* _Task prompt_:
In the data below, find each line that contains the word "setF" and copy it.

━━━━━━

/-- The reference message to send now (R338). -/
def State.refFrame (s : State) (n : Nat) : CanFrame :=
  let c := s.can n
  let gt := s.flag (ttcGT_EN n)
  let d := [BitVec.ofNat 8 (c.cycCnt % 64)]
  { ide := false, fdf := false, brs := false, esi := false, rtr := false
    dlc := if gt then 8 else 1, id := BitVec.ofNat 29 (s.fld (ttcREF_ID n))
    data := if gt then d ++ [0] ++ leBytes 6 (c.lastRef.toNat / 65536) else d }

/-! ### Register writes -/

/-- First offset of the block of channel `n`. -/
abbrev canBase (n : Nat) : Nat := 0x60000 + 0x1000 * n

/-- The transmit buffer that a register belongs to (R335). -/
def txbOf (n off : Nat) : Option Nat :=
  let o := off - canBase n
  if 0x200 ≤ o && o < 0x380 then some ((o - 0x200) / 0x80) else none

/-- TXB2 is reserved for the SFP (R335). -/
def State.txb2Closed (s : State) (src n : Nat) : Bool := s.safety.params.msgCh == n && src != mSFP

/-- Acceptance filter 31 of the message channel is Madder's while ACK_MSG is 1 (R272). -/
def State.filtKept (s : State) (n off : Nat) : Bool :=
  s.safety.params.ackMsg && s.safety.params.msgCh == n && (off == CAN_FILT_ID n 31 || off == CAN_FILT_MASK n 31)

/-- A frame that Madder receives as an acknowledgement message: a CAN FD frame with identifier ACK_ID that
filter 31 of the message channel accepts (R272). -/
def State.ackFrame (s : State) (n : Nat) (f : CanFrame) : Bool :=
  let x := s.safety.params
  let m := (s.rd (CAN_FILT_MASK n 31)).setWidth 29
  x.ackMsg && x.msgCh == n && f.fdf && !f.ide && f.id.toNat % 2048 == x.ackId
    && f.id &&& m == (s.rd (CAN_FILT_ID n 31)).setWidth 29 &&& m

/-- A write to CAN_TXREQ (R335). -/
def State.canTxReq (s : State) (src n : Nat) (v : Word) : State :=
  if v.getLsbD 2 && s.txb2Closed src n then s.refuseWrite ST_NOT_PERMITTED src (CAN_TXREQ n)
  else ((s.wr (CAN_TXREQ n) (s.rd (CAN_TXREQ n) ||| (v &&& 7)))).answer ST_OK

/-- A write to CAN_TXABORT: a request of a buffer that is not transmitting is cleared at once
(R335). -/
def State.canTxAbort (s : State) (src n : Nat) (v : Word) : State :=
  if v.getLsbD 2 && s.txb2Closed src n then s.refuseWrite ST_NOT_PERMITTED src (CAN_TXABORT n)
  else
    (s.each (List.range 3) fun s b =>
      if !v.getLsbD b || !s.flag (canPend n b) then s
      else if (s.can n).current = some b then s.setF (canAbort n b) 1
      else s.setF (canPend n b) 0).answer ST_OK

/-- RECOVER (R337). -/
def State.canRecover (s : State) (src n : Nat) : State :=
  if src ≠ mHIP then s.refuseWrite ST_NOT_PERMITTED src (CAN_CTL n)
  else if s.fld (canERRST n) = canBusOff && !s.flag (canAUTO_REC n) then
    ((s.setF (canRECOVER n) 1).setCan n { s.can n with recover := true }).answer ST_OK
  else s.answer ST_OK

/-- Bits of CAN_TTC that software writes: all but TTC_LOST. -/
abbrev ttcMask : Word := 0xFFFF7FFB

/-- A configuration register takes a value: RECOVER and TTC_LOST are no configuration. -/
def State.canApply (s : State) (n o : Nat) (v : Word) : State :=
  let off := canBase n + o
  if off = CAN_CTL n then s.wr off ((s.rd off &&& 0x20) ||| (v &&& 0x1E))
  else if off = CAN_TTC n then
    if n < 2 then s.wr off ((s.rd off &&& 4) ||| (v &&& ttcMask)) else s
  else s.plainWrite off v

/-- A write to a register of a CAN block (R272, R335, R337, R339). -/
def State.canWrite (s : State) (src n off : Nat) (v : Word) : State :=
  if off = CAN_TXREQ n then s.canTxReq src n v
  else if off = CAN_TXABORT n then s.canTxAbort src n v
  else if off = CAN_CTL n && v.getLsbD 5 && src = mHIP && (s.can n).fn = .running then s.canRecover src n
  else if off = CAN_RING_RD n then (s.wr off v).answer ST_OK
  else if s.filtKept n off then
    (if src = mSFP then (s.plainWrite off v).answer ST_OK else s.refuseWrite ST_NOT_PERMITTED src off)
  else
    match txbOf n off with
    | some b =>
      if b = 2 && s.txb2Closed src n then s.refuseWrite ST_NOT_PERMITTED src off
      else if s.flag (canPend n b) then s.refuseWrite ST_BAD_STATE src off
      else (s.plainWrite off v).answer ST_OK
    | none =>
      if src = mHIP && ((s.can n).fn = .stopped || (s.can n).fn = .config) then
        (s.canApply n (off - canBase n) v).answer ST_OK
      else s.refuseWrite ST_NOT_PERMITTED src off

━━━━━━

* _Answer for this exercise_:
      else if (s.can n).current = some b then s.setF (canAbort n b) 1
      else s.setF (canPend n b) 0).answer ST_OK
    ((s.setF (canRECOVER n) 1).setCan n { s.can n with recover := true }).answer ST_OK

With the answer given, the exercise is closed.